# Aim of the task:
Begin at the line containing "((x.count (countLosses (countVanish" in the data below and go on through the line containing "exec (.chainJoin c i out) s = .next ((violate", repeating each line exactly; include both ends and no other line.
[[ Extracted information, beginning ]]
/-- A pass waits for both operands and the stationary tile, forms the block contributions under the anchor, adds them with
their losses counted, and emits a segment after 2^L blocks or the last; an output tile without a pass is emitted at once;
a stationary tile is loaded with its codebook tables. The metadata entries in use count once for the station. How blocks without a
partner pair is the model's choice (log entry 60). (R98, R100, R102, R103, R105, R118, R122, R126, R127, R133, R144, R326) -/
def Obligations.MatrixUnit : Prop :=
  (∀ (s : State) (c : CtxId) (i : Nat) (m : Image) (st : Station) (o : TileXY) (blk : Nat), Acting s c i kMATMUL m st →
    ∀ u, stageOperands c m i s = u → stopped (u.ctx c) (reqStation i) = false →
    let x := u.ctx c
    let n := x.stn i
    let q := matInfoPure x m i
    let sp := matSpans x m i st q
    let used (z : State) : State := z.modCtx c (useBands i ((matInfoPure (z.ctx c) m i).prod == 1) (matInfoPure (z.ctx c) m i).metas)
    (∀ w, access c (reqStation i) false false (sp.1 ++ sp.2) u = (none, w) → exec (.matmulPass c i o blk) s = .next w) ∧
    (sp.1 = [] → ∀ tab w, access c (reqStation i) false false sp.2 u = (some tab, w) →
      let z := chargeRead c tab sp.2 w
      exec (.matmulPass c i o blk) s = .next
        (runPass c i m st (matInfoPure (z.ctx c) m i) (sp.2.flatMap (readSpan tab w)) o blk (used z))) ∧
    (∀ k tab w, sp.1 ≠ [] → m.masks[q.w.mask]? = some k → access c (reqStation i) false false (sp.1 ++ sp.2) u = (some tab, w) →
      let d := sparseDim q.w k
      let b := readMeta ((chargeRead c tab (sp.1 ++ sp.2) w).ctx c) tab w d k q.w.mask
      let z := (chargeRead c tab (sp.1 ++ sp.2) w).modCtx c (keepMetas i (bandMetas d b.1 b.2))
      exec (.matmulPass c i o blk) s = .next
        (runPass c i m st (matInfoPure (z.ctx c) m i) (sp.2.flatMap (readSpan tab w)) o blk (used z))) ∧
    (sp.1 = [] → sp.2 = [] →
      let v := used u
      let y := v.ctx c
      let n := y.stn i
      let dw := if q.prod = 2 then dwPositions y q st.tensor [] o else []
      let gone := q.prod == 2 && dw.all (·.isNone)
      let ps := if gone then [] else matPasses y q st.tensor n o
      (n.emitted.contains o = true ∨ (matGrid q n).contains o = false ∨ matReady y m i q o = false →
        exec (.matmulPass c i o blk) s = .next v) ∧
      (n.emitted.contains o = false → (matGrid q n).contains o = true → matReady y m i q o = true →
        let bad := !gone && matBad q n o ps
        let opened := n.segs.find? (fun k => k.out == o)
        let g := opened.getD (emptySeg o (matAnchor y m i q o) y.visible.spillLog2.toNat ps.length bad)
        let v' := if opened.isNone && bad then violate c 0x0501 v else v
        (ps = [] → y.room m i 0 = true →
          exec (.matmulPass c i o blk) s = .next (v'.modCtx c (fun x =>
            (x.push m i 0 (segTile q n g)).modStn i (fun n => { n with emitted := n.emitted ++ [o] })))) ∧
        (∀ p, ps[blk]? = some p →
          let last : Prop := ps.length ≤ g.blocksDone.length + 1
          let ends : Prop := last ∨ 2 ^ g.log2 ≤ g.inSeg + 1
          (g.blocksDone.contains blk = true ∨ (ends ∧ y.room m i 0 = false) ∨ switchStat (statOf q o p) n = none →
            exec (.matmulPass c i o blk) s = .next v) ∧
          (∀ n', g.blocksDone.contains blk = false → switchStat (statOf q o p) n = some n' →
            let cs := (passProducts y q st.tensor n' o p dw).map (fun l => blockSum l g.anchor)
            let g' : SegBuf := { g with
              v := (g.v.zip cs).map (fun z => wrapS 128 (z.1 + z.2.1))
              st := (g.st.zip cs).map (fun z => comb z.1 z.2.2.1)
              inSeg := g.inSeg + 1
              blocksDone := g.blocksDone ++ [blk] }
            let others := n'.segs.filter (fun k => k.out != o)
            let counted := v'.modCtx c (fun x => x.count (countLosses (countVanish (cs.map (·.2.2))) (countTrunc (cs.map (·.2.2)))))
            let after (f : Ctx → Ctx) : Host.Outcome State Fault Refusal :=
              let t := counted.modCtx c f
              .next (checkResidue c (benchSite (t.ctx c) i) (checkOp m i (matOrdinal q o p)) tapsM (passTiles q n' o p) t)
            (¬ ends → exec (.matmulPass c i o blk) s = after (fun x => x.setStn i { n' with segs := others ++ [g'] })) ∧
            (ends → ¬ last → y.room m i 0 = true →
              exec (.matmulPass c i o blk) s = after (fun x => (x.push m i 0 (segTile q n' g')).setStn i { n' with
                segs := others ++ [{ emptySeg o g.anchor g.log2 g.total g.bad with blocksDone := g'.blocksDone }] })) ∧
            (last → y.room m i 0 = true →
              exec (.matmulPass c i o blk) s = after (fun x => (x.push m i 0 (segTile q n' g')).setStn i { n' with
                segs := others
                emitted := n'.emitted ++ [o] }))))))) ∧
  (∀ (s : State) (c : CtxId) (i : Nat) (m : Image) (st : Station) (xy : TileXY), Acting s c i kMATMUL m st →
    ∀ u, stageOperands c m i s = u →
    (st.o 0 1 = 2 ∨ stagedAt ((u.ctx c).stn i).stageB xy = none → exec (.stationaryTileLoad c i xy) s = .next u) ∧
    (∀ w t, st.o 0 1 ≠ 2 → m.tensor st.tensor = some w → stagedAt ((u.ctx c).stn i).stageB xy = some t →
      let load (s : State) : State := s.modCtx c (fun x => x.modStn i (fun n => { n with idle := some ⟨xy, tablesOf w t⟩ }))
      (none ∉ tablesOf w t → exec (.stationaryTileLoad c i xy) s = .next (load u)) ∧
      (none ∈ tablesOf w t → exec (.stationaryTileLoad c i xy) s = .next (load (violate c 0x0502 u)))))

/-- A segment adds into the deep accumulator of its tile, 0x0402 where its anchor or SEGMENTS differ; the last segment
emits the tile; a chain tile joins under the larger anchor the first complete tile of its coordinates, and a chain that ended
without the tile is 0x0405. A chain whose source is idle in the step counts as unfed, the model's choice (log entry 64). (R105,
R106, R107, R108, R110, R111) -/
def Obligations.AccumulatorStations : Prop :=
  (∀ (s : State) (c : CtxId) (i : Nat) (m : Image) (st : Station), Acting s c i kACCUM m st →
    ((s.ctx c).room m i 0 = false ∨ (s.ctx c).room m i 1 = false → exec (.accumSegment c i) s = .next s) ∧
    ((s.ctx c).room m i 0 = true → (s.ctx c).room m i 1 = true →
      (∀ u, takeTile c m i 0 s = (none, u) → exec (.accumSegment c i) s = .next u) ∧
      (∀ t u anchor segs v sts, takeTile c m i 0 s = (some t, u) → t.payload = .acc anchor segs v sts →
        let n := (u.ctx c).stn i
        let a := (n.accs.find? (fun a => a.out == t.xy && decide (a.got < a.segments))).getD
          { out := t.xy, anchor := anchor, segments := segs, got := 0, d := List.replicate 1024 0, st := List.replicate 1024 0,
            present := t.present, cols := t.cols }
        let rest := n.accs.filter (fun b => !(b.out == t.xy && decide (b.got < b.segments)))
        let agree := anchor = a.anchor ∧ segs = a.segments
        let a' : DeepAcc :=
          { a with
            got := a.got + 1
            d := if agree then (a.d.zip v).map (fun p => wrapS 192 (p.1 + p.2)) else a.d
            st := if agree then (a.st.zip sts).map (fun p => comb p.1 p.2) else a.st.map (fun _ => 3) }
        let u' := if agree then u else violate c 0x0402 u
        (a.got + 1 < a.segments → exec (.accumSegment c i) s =
          .next (u'.modCtx c (fun x => x.modStn i (fun n => { n with accs := rest ++ [a'] })))) ∧
        (a.segments ≤ a.got + 1 → chained (s.ctx c) m i = false → exec (.accumSegment c i) s =
          .next (u'.modCtx c (fun x => emitAccum i m st t.xy a'.anchor a'.d a'.st a'.present a'.cols
            (x.modStn i (fun n => { n with accs := rest })))))))) ∧
  (∀ (s : State) (c : CtxId) (i : Nat) (m : Image) (st : Station) (out : TileXY), Acting s c i kACCUM m st →
    ∀ u, takeChain c m i ((m.tensor st.tensor).map (·.extent)) (waitingOn (s.ctx c) m i 1) s = u →
    let x := u.ctx c
    let n := x.stn i
    let full (a : DeepAcc) : Bool := a.out == out && decide (a.segments ≤ a.got)
    let rest := n.accs.eraseP full
    (n.accs.find? full = none → exec (.chainJoin c i out) s = .next u) ∧
    (∀ a, n.accs.find? full = some a → x.room m i 0 = true → x.room m i 1 = true →
      (∀ t ai k v sts, n.chain.find? (fun t => t.xy == out) = some t → t.payload = .acc ai k v sts →
        let big := max a.anchor ai
        let js := (a.d.zip (a.st.zip (v.zip sts))).map (fun p => joinElem big a.anchor ai p.1 p.2.1 p.2.2.1 p.2.2.2)
        let losses := js.flatMap (fun j => j.2.2)
        exec (.chainJoin c i out) s = .next (u.modCtx c (fun x =>
          emitAccum i m st out big (js.map (fun j => j.1)) (js.map (fun j => j.2.1)) a.present a.cols
            ((x.count (countLosses (countVanish losses) (countTrunc losses))).modStn i (fun n =>
              { n with accs := rest, chain := dropTile out n.chain }))))) ∧
      (n.chain.find? (fun t => t.xy == out) = none → portEnded x m i 1 = false → exec (.chainJoin c i out) s = .next u) ∧
      (n.chain.find? (fun t => t.xy == out) = none → portEnded x m i 1 = true →
        exec (.chainJoin c i out) s = .next ((violate c 0x0405 u).modCtx c (fun x =>
          emitAccum i m st out a.anchor a.d (a.st.map (fun _ => 3)) a.present a.cols (x.modStn i (fun n => { n with accs := rest })))))))

/-- A tile set is received into its sweep and the body runs for the next position; the final section runs when a sweep is
processed; a mode 1 tile joins the first sweep of its coordinates without one. (R186, R187, R188, R189, R200) -/
def Obligations.VectorTiles : Prop :=
  (∀ (s : State) (c : CtxId) (i : Nat) (m : Image) (st : Station), Acting s c i kVECTOR m st →
    ((s.ctx c).room m i 0 = false → exec (.vectorTileSet c i) s = .next s) ∧
    ((s.ctx c).room m i 0 = true →
      let late (w : Sweep) : Bool := w.processed && !w.late.isEmpty
      (∀ w, ((s.ctx c).stn i).sweeps.find? late = some w → exec (.vectorTileSet c i) s = .next (s.modCtx c (fun x =>
        (emitNan i m st (w.late.headD w.out) x).modStn i (fun n => { n with
          sweeps := tidySweeps m st (updSweep (fun k => k == w) { w with late := w.late.drop 1 } (fun _ => { w with late := w.late.drop 1 }) n.sweeps) })))) ∧
      (((s.ctx c).stn i).sweeps.find? late = none →
        ∀ u, (if setWaiting (s.ctx c) m i st then registerSet c i m st (takeSet c m i st s).1 (takeSet c m i st s).2 else s) = u →
        (((u.ctx c).stn i).sweeps.find? (bodyReady m st) = none → exec (.vectorTileSet c i) s = .next u) ∧
        (∀ w e, (u.ctx c).room m i 0 = true → ((u.ctx c).stn i).sweeps.find? (bodyReady m st) = some w →
          w.sets.find? (fun e => e.1 == w.next) = some e →
          let xy := ((e.2.getD 0 none).map (·.xy)).getD w.out
          let r := runRows m st (bodyOf (vecProgram m st)) (startUnit m st w xy false e.2)
          let after : Sweep := { w with vb := r.1.vb, x := r.1.x, next := w.next + 1, sets := w.sets.filter (fun k => k.1 != w.next) }
          let t := u.modCtx c (fun x => (emitVec i m st 0 xy (((e.2.getD 0 none).map (·.cols)).getD []) (rowsFlat r.1.out0) false
            (countLoads r.2 x)).modStn i (fun n =>
            { n with unit := r.1, sweeps := tidySweeps m st (updSweep (fun k => k == w) after (fun _ => after) n.sweeps) }))
          exec (.vectorTileSet c i) s = .next (checkResidue c (benchSite (t.ctx c) i)
            (checkOp m i (tileOrdinal (vecExt m st.tensor) xy)) ((bodyOf (vecProgram m st)).flatMap (fun w => laneTaps (vecOpc w)))
              (e.2.filterMap id) t))))) ∧
  (∀ (s : State) (c : CtxId) (i : Nat) (m : Image) (st : Station) (out : TileXY), Acting s c i kVECTOR m st →
    let due (w : Sweep) : Bool := w.out == out && w.processed && w.late.isEmpty
    ((s.ctx c).room m i 1 = false ∨ hasVend m st = false ∨ ((s.ctx c).stn i).sweeps.find? due = none →
      exec (.sweepFinal c i out) s = .next s) ∧
    (∀ w, (s.ctx c).room m i 1 = true → hasVend m st = true → ((s.ctx c).stn i).sweeps.find? due = some w →
      let r := runRows m st (finalOf (vecProgram m st)) (startUnit m st w out true [none, none, none])
      let t := s.modCtx c (fun x => (emitVec i m st 1 out [] (rowsFlat r.1.out1) false (countLoads r.2 x)).modStn i (fun n =>
        { n with unit := r.1, sweeps := dropSweep due n.sweeps }))
      exec (.sweepFinal c i out) s = .next (checkResidue c (benchSite (t.ctx c) i)
        (checkOp m i (tileOrdinal (vecExt m st.tensor2) out)) ((finalOf (vecProgram m st)).flatMap (fun w => laneTaps (vecOpc w))) [] t))) ∧
  (∀ (s : State) (c : CtxId) (i : Nat) (m : Image) (st : Station) (p : Fin 3), Acting s c i kVECTOR m st →
    (p.val = 0 ∨ portMode st p.val ≠ 1 → exec (.mode1Tile c i p) s = .next s) ∧
    (p.val ≠ 0 → portMode st p.val = 1 →
      (∀ u, takeTile c m i p.val s = (none, u) → exec (.mode1Tile c i p) s = .next u) ∧
      (∀ t u, takeTile c m i p.val s = (some t, u) →
        let ext := vecExt m st.tensor
        (sweepInGrid st ext t.xy = false → exec (.mode1Tile c i p) s = .next (violate c 0x0801 u)) ∧
        (sweepInGrid st ext t.xy = true → readsMode1 m st p.val = false → exec (.mode1Tile c i p) s = .next u) ∧
        (sweepInGrid st ext t.xy = true → readsMode1 m st p.val = true →
          let free (w : Sweep) : Bool := w.out == t.xy && (if p.val = 1 then w.p1.isNone else w.p2.isNone)
          exec (.mode1Tile c i p) s = .next (u.modCtx c (fun x => x.modStn i (fun n => { n with
            sweeps := updSweep free (newSweep t.xy (sweepOf st ext t.xy).2.1)
              (fun w => if p.val = 1 then { w with p1 := some t } else { w with p2 := some t }) n.sweeps })))))))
[[ Extracted information, end ]]
# Answer to the problem:
            ((x.count (countLosses (countVanish losses) (countTrunc losses))).modStn i (fun n =>
              { n with accs := rest, chain := dropTile out n.chain }))))) ∧
      (n.chain.find? (fun t => t.xy == out) = none → portEnded x m i 1 = false → exec (.chainJoin c i out) s = .next u) ∧
      (n.chain.find? (fun t => t.xy == out) = none → portEnded x m i 1 = true →
        exec (.chainJoin c i out) s = .next ((violate c 0x0405 u).modCtx c (fun x =>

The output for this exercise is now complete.